1. M. A... C..., agent de constatation principal de première classe des douanes affecté à la direction régionale de Saint-Laurent du Maroni, a été, par décision du 25 juin 2018 du directeur général des douanes et de droits indirects prise en application de l'article 1-3 de la loi du 13 septembre 1984 relative à la limite d'âge dans la fonction publique et le secteur public, autorisé à prolonger son activité au-delà de sa limite d'âge statutaire de 65 ans fixée au 18 novembre 2019, jusqu'au 18 juin 2021. Suite à un incident avec son supérieur hiérarchique survenu le 14 septembre 2018, il a fait l'objet, le 14 octobre suivant, d'une mesure de désarmement. Saisi au titre de la vérification de l'aptitude physique de l'intéressé, le comité médical départemental de la Guyane a émis le 11 avril 2019 l'avis que M. A... C... était inapte aux fonctions de surveillance douanière avec port d'arme.
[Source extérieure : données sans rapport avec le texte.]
-- ==== Sys2Proof/Decode.lean ====
section
/-! DEFINITION. The decoder, total on any word, and the encoder. A word is refused (it traps ILLEGAL, check 2 of R66)
when its major or function is unallocated, a reserved field is nonzero, or a field names a value its form forbids
whatever the state (`Instr.wf`). Checks of the word that need the slot's state (its mode, STATUS.LM) are made by the
meanings. -/

namespace Sys2Proof

/-- Major 0x01. -/
def decMajor01 (w : BitVec 32) : Option Instr :=
  match (fld w 12 4).toNat with
  | 0 => some (.addi (fld w 21 5) (fld w 16 5) (fld w 0 12))
  | 1 => some (.andi (fld w 21 5) (fld w 16 5) (fld w 0 12))
  | 2 => some (.ori (fld w 21 5) (fld w 16 5) (fld w 0 12))
  | 3 => some (.xori (fld w 21 5) (fld w 16 5) (fld w 0 12))
  | 4 => some (.clti (fld w 21 5) (fld w 16 5) (fld w 0 12))
  | 5 => some (.cltiu (fld w 21 5) (fld w 16 5) (fld w 0 12))
  | 6 => if fld w 6 6 = 0 then some (.slli (fld w 21 5) (fld w 16 5) (fld w 0 6)) else none
  | 7 => if fld w 6 6 = 0 then some (.srli (fld w 21 5) (fld w 16 5) (fld w 0 6)) else none
  | 8 => if fld w 6 6 = 0 then some (.srai (fld w 21 5) (fld w 16 5) (fld w 0 6)) else none
  | 9 => if fld w 6 6 = 0 then some (.rori (fld w 21 5) (fld w 16 5) (fld w 0 6)) else none
  | _ => none

/-- Major 0x02. -/
def decMajor02 (w : BitVec 32) : Option Instr :=
  match (fld w 9 2).toNat with
  | 0 =>
    match (fld w 0 9).toNat with
    | 0 => some (.add (fld w 21 5) (fld w 16 5) (fld w 11 5))
    | 1 => some (.sub (fld w 21 5) (fld w 16 5) (fld w 11 5))
    | 2 => some (.and (fld w 21 5) (fld w 16 5) (fld w 11 5))
    | 3 => some (.or (fld w 21 5) (fld w 16 5) (fld w 11 5))
    | 4 => some (.xor (fld w 21 5) (fld w 16 5) (fld w 11 5))
    | 5 => some (.andn (fld w 21 5) (fld w 16 5) (fld w 11 5))
    | 6 => some (.sll (fld w 21 5) (fld w 16 5) (fld w 11 5))
    | 7 => some (.srl (fld w 21 5) (fld w 16 5) (fld w 11 5))
    | 8 => some (.sra (fld w 21 5) (fld w 16 5) (fld w 11 5))
    | 9 => some (.ror (fld w 21 5) (fld w 16 5) (fld w 11 5))
    | 10 => some (.min (fld w 21 5) (fld w 16 5) (fld w 11 5))
    | 11 => some (.minu (fld w 21 5) (fld w 16 5) (fld w 11 5))
    | 12 => some (.max (fld w 21 5) (fld w 16 5) (fld w 11 5))
    | 13 => some (.maxu (fld w 21 5) (fld w 16 5) (fld w 11 5))
    | 16 => some (.mul (fld w 21 5) (fld w 16 5) (fld w 11 5))
    | 17 => some (.mulh (fld w 21 5) (fld w 16 5) (fld w 11 5))
    | 18 => some (.mulhu (fld w 21 5) (fld w 16 5) (fld w 11 5))
    | 19 => some (.mulhsu (fld w 21 5) (fld w 16 5) (fld w 11 5))
    | 20 => some (.div (fld w 21 5) (fld w 16 5) (fld w 11 5))
    | 21 => some (.divu (fld w 21 5) (fld w 16 5) (fld w 11 5))
    | 22 => some (.rem (fld w 21 5) (fld w 16 5) (fld w 11 5))
    | 23 => some (.remu (fld w 21 5) (fld w 16 5) (fld w 11 5))
    | 32 => if fld w 11 5 = 0 then some (.clz (fld w 21 5) (fld w 16 5)) else none
    | 33 => if fld w 11 5 = 0 then some (.ctz (fld w 21 5) (fld w 16 5)) else none
    | 34 => if fld w 11 5 = 0 then some (.popc (fld w 21 5) (fld w 16 5)) else none
    | 35 => if fld w 11 5 = 0 then some (.bswap (fld w 21 5) (fld w 16 5)) else none
    | 40 => some (.bilv2 (fld w 21 5) (fld w 16 5) (fld w 11 5))
    | 41 => some (.bilv3 (fld w 21 5) (fld w 16 5) (fld w 11 5))
    | 42 => some (.bext2 (fld w 21 5) (fld w 16 5) (fld w 11 5))
    | 43 => some (.bext3 (fld w 21 5) (fld w 16 5) (fld w 11 5))
    | 48 => some (.ceq (fld w 21 5) (fld w 16 5) (fld w 11 5))
    | 49 => some (.cne (fld w 21 5) (fld w 16 5) (fld w 11 5))
    | 50 => some (.clt (fld w 21 5) (fld w 16 5) (fld w 11 5))
    | 51 => some (.cge (fld w 21 5) (fld w 16 5) (fld w 11 5))
    | 52 => some (.cltu (fld w 21 5) (fld w 16 5) (fld w 11 5))
    | 53 => some (.cgeu (fld w 21 5) (fld w 16 5) (fld w 11 5))
    | _ => none
  | 1 =>
    match (fld w 5 4).toNat with
    | 0 => some (.fadd (fld w 21 5) (fld w 16 5) (fld w 11 5) (fld w 3 2) (fld w 0 3))
    | 1 => some (.fsub (fld w 21 5) (fld w 16 5) (fld w 11 5) (fld w 3 2) (fld w 0 3))
    | 2 => some (.fmul (fld w 21 5) (fld w 16 5) (fld w 11 5) (fld w 3 2) (fld w 0 3))
    | 3 => some (.fdiv (fld w 21 5) (fld w 16 5) (fld w 11 5) (fld w 3 2) (fld w 0 3))
    | 4 => if fld w 11 5 = 0 then some (.fsqrt (fld w 21 5) (fld w 16 5) (fld w 3 2) (fld w 0 3)) else none
    | 5 => if fld w 0 3 = 0 then some (.fmin (fld w 21 5) (fld w 16 5) (fld w 11 5) (fld w 3 2)) else none
    | 6 => if fld w 0 3 = 0 then some (.fmax (fld w 21 5) (fld w 16 5) (fld w 11 5) (fld w 3 2)) else none
    | 7 => some (.fmac (fld w 21 5) (fld w 16 5) (fld w 11 5) (fld w 3 2) (fld w 0 3))
    | 8 => some (.fnmac (fld w 21 5) (fld w 16 5) (fld w 11 5) (fld w 3 2) (fld w 0 3))
    | 9 => if fld w 0 3 = 0 then some (.fceq (fld w 21 5) (fld w 16 5) (fld w 11 5) (fld w 3 2)) else none
    | 10 => if fld w 0 3 = 0 then some (.fclt (fld w 21 5) (fld w 16 5) (fld w 11 5) (fld w 3 2)) else none
    | 11 => if fld w 0 3 = 0 then some (.fcle (fld w 21 5) (fld w 16 5) (fld w 11 5) (fld w 3 2)) else none
    | 12 => some (.fcvtf (fld w 21 5) (fld w 16 5) (fld w 11 5) (fld w 3 2) (fld w 0 3))
    | 13 => some (.fcvtt (fld w 21 5) (fld w 16 5) (fld w 11 5) (fld w 3 2) (fld w 0 3))
    | 14 => if fld w 0 3 = 0 ∧ fld w 11 5 = 0 then some (.fclass (fld w 21 5) (fld w 16 5) (fld w 3 2)) else none
    | _ => none
  | _ => none

/-- Major 0x03. -/
def decMajor03 (w : BitVec 32) : Option Instr :=
  match (fld w 16 5).toNat with
  | 0 => some (.li (fld w 21 5) (fld w 0 16))
  | 1 => some (.lis (fld w 21 5) (fld w 0 16))
  | 2 => some (.pcseg (fld w 21 5) (fld w 0 16))
  | 4 => some (.ins16 (fld w 21 5) (fld w 16 2) (fld w 0 16))
  | 5 => some (.ins16 (fld w 21 5) (fld w 16 2) (fld w 0 16))
  | 6 => some (.ins16 (fld w 21 5) (fld w 16 2) (fld w 0 16))
  | 7 => some (.ins16 (fld w 21 5) (fld w 16 2) (fld w 0 16))
  | _ => none

/-- Major 0x04. -/
def decMajor04 (w : BitVec 32) : Option Instr :=
  match (fld w 23 3).toNat with
  | 0 => some (.beq (fld w 18 5) (fld w 13 5) (fld w 0 13))
  | 1 => some (.bne (fld w 18 5) (fld w 13 5) (fld w 0 13))
  | 2 => some (.blt (fld w 18 5) (fld w 13 5) (fld w 0 13))
  | 3 => some (.bge (fld w 18 5) (fld w 13 5) (fld w 0 13))
  | 4 => some (.bltu (fld w 18 5) (fld w 13 5) (fld w 0 13))
  | 5 => some (.bgeu (fld w 18 5) (fld w 13 5) (fld w 0 13))
  | 6 => if fld w 13 5 = 0 then some (.bfs (fld w 18 5) (fld w 0 13)) else none
  | 7 => if fld w 13 5 = 0 then some (.bfc (fld w 18 5) (fld w 0 13)) else none
  | _ => none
Au visa de cet avis, par une décision du 17 avril 2019, le directeur général des douanes et des droits indirects a prononcé sa mise à la retraite par limite d'âge dans un délai de trois mois à compter du jour suivant la notification de cette décision. Puis, par un arrêté du 13 juin 2019, l'administrateur supérieur des douanes a placé M. A... C... à la retraite à compter du 3 août 2019. Par un jugement n° 1901612 du 11 mars 2021, le tribunal administratif de la Guyane a annulé comme entachée d'incompétence la décision du 17 avril 2019 et a enjoint à l'administration de réexaminer la situation de M. A... C.... En exécution de ce jugement, par une décision du 25 mai 2021, le directeur général des douanes et des droits indirects a, au vu du même avis défavorable du 11 avril 2019 du comité médical, mis fin à la prolongation de son activité à compter du 3 août 2019. M. A... C... a exercé un recours gracieux contre cette décision le 9 juillet 2021 ainsi qu'un recours indemnitaire le 22 décembre 2021 tendant au versement d'une somme de 471 034 euros en réparation des préjudices qu'il estime avoir subis. M. A... C... relève appel du jugement par lequel le tribunal administratif de la Guyane a rejeté ses demandes tendant à l'annulation de la décision du 25 mai 2021, ensemble la décision implicite de rejet de son recours gracieux, et à l'indemnisation des préjudices subis du fait de l'illégalité de ces décisions.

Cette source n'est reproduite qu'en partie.